THE PROBLEM
Which lines of the entries below run from the one holding "-- ==== Sys2Proof/Machine/Copy.lean" to the one holding "let v := fun i => vs.getD i 0", inclusive? Set down exactly those lines and no others.

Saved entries

· · ·

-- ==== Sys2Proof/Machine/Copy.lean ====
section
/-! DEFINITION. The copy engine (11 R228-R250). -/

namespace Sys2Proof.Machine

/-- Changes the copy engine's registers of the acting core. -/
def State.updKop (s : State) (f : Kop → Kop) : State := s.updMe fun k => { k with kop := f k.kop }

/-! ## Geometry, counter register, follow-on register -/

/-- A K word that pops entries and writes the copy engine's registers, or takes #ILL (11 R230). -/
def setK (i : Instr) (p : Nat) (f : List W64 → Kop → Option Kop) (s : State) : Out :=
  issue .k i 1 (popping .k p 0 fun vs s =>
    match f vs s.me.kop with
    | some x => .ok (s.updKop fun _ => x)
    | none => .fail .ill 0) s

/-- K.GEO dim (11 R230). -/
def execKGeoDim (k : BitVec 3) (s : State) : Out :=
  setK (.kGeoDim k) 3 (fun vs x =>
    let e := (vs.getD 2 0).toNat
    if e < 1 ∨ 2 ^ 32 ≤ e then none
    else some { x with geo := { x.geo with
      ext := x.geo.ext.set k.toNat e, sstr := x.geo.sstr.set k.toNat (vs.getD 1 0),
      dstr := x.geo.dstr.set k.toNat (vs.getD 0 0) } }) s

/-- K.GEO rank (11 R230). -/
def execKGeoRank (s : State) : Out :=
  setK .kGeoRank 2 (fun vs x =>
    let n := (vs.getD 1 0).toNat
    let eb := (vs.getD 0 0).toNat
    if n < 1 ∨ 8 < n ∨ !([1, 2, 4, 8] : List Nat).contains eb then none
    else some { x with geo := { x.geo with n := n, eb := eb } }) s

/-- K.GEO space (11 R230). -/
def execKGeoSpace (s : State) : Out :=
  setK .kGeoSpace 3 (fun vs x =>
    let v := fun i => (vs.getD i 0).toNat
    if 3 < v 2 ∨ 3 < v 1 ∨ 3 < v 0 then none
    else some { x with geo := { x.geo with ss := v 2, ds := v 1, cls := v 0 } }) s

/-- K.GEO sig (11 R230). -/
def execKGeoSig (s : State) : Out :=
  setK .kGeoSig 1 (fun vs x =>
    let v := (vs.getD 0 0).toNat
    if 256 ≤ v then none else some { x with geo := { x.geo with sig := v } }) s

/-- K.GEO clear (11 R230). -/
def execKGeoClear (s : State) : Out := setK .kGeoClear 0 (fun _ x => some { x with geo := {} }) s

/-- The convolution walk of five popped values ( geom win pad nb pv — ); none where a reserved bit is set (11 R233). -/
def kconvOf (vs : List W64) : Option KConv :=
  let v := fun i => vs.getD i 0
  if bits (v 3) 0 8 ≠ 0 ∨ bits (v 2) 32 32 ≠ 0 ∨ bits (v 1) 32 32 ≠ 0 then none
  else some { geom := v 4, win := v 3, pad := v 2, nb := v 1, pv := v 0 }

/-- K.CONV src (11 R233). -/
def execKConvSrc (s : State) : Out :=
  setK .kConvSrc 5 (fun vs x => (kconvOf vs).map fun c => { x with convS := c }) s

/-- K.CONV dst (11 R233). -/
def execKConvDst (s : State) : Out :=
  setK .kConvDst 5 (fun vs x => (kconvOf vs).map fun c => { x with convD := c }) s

· · ·

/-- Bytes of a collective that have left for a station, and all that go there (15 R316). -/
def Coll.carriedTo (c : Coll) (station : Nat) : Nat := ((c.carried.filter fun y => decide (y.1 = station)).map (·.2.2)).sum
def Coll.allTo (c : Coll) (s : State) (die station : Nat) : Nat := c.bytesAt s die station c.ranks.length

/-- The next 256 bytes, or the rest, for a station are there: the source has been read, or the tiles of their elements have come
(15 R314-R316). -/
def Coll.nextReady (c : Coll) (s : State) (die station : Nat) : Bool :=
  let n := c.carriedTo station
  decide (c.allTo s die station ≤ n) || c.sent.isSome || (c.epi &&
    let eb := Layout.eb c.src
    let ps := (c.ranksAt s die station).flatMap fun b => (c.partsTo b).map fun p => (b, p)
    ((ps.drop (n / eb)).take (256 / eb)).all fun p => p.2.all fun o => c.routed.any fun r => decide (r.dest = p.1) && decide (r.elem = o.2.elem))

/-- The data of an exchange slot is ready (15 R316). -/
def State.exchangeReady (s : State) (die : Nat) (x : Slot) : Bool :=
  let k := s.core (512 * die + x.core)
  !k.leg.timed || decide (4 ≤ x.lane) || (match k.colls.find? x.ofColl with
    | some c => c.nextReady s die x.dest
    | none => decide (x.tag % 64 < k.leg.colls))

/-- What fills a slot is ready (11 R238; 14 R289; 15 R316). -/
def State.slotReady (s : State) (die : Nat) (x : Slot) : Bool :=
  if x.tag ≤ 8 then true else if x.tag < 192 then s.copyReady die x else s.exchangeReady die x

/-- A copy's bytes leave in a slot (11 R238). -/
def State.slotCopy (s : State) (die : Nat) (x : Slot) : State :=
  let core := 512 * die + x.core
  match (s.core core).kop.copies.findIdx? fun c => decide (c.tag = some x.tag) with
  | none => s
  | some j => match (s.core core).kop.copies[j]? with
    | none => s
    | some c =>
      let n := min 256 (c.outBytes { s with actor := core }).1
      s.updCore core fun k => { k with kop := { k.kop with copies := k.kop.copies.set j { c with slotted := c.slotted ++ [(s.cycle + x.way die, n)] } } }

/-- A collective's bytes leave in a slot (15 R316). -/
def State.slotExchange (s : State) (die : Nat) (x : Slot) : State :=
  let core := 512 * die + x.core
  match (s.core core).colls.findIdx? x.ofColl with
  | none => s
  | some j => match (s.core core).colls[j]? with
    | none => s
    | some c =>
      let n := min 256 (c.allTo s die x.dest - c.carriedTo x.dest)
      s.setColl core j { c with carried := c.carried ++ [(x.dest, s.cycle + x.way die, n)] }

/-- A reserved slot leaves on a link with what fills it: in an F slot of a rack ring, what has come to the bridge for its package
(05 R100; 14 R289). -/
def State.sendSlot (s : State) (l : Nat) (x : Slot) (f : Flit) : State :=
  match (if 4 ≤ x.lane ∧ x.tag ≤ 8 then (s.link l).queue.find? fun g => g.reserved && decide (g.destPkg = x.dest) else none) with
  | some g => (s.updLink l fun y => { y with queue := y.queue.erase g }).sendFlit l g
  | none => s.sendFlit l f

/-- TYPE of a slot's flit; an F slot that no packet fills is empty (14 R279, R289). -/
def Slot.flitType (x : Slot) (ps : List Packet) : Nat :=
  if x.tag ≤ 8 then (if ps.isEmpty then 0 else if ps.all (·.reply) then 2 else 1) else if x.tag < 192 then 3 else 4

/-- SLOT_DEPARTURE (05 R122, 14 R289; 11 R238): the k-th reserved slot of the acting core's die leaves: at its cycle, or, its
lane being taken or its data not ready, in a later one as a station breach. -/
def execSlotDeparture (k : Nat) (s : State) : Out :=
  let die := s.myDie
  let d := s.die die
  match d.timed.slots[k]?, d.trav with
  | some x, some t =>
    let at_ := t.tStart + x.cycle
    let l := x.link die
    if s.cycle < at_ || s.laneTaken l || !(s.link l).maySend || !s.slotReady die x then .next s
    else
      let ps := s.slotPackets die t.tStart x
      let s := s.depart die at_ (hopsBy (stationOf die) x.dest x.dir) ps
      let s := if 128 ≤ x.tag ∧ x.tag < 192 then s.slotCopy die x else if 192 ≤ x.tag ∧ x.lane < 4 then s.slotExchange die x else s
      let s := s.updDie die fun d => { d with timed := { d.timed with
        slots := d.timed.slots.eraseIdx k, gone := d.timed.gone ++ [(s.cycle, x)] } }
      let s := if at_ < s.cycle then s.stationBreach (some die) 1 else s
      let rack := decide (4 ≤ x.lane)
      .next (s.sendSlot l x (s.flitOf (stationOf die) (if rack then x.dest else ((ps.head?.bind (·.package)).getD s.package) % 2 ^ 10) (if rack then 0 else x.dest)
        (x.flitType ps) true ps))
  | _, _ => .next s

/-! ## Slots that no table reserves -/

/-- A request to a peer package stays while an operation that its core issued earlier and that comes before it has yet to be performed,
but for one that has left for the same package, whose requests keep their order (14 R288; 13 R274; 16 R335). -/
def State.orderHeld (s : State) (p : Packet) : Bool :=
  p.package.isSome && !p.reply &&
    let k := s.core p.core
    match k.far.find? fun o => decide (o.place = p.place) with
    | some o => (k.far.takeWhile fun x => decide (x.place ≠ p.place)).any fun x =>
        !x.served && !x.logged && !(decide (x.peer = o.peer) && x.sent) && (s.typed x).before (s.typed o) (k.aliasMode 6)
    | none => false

· · ·

SOLUTION
-- ==== Sys2Proof/Machine/Copy.lean ====
section
/-! DEFINITION. The copy engine (11 R228-R250). -/

namespace Sys2Proof.Machine

/-- Changes the copy engine's registers of the acting core. -/
def State.updKop (s : State) (f : Kop → Kop) : State := s.updMe fun k => { k with kop := f k.kop }

/-! ## Geometry, counter register, follow-on register -/

/-- A K word that pops entries and writes the copy engine's registers, or takes #ILL (11 R230). -/
def setK (i : Instr) (p : Nat) (f : List W64 → Kop → Option Kop) (s : State) : Out :=
  issue .k i 1 (popping .k p 0 fun vs s =>
    match f vs s.me.kop with
    | some x => .ok (s.updKop fun _ => x)
    | none => .fail .ill 0) s

/-- K.GEO dim (11 R230). -/
def execKGeoDim (k : BitVec 3) (s : State) : Out :=
  setK (.kGeoDim k) 3 (fun vs x =>
    let e := (vs.getD 2 0).toNat
    if e < 1 ∨ 2 ^ 32 ≤ e then none
    else some { x with geo := { x.geo with
      ext := x.geo.ext.set k.toNat e, sstr := x.geo.sstr.set k.toNat (vs.getD 1 0),
      dstr := x.geo.dstr.set k.toNat (vs.getD 0 0) } }) s

/-- K.GEO rank (11 R230). -/
def execKGeoRank (s : State) : Out :=
  setK .kGeoRank 2 (fun vs x =>
    let n := (vs.getD 1 0).toNat
    let eb := (vs.getD 0 0).toNat
    if n < 1 ∨ 8 < n ∨ !([1, 2, 4, 8] : List Nat).contains eb then none
    else some { x with geo := { x.geo with n := n, eb := eb } }) s

/-- K.GEO space (11 R230). -/
def execKGeoSpace (s : State) : Out :=
  setK .kGeoSpace 3 (fun vs x =>
    let v := fun i => (vs.getD i 0).toNat
    if 3 < v 2 ∨ 3 < v 1 ∨ 3 < v 0 then none
    else some { x with geo := { x.geo with ss := v 2, ds := v 1, cls := v 0 } }) s

/-- K.GEO sig (11 R230). -/
def execKGeoSig (s : State) : Out :=
  setK .kGeoSig 1 (fun vs x =>
    let v := (vs.getD 0 0).toNat
    if 256 ≤ v then none else some { x with geo := { x.geo with sig := v } }) s

/-- K.GEO clear (11 R230). -/
def execKGeoClear (s : State) : Out := setK .kGeoClear 0 (fun _ x => some { x with geo := {} }) s

/-- The convolution walk of five popped values ( geom win pad nb pv — ); none where a reserved bit is set (11 R233). -/
def kconvOf (vs : List W64) : Option KConv :=
  let v := fun i => vs.getD i 0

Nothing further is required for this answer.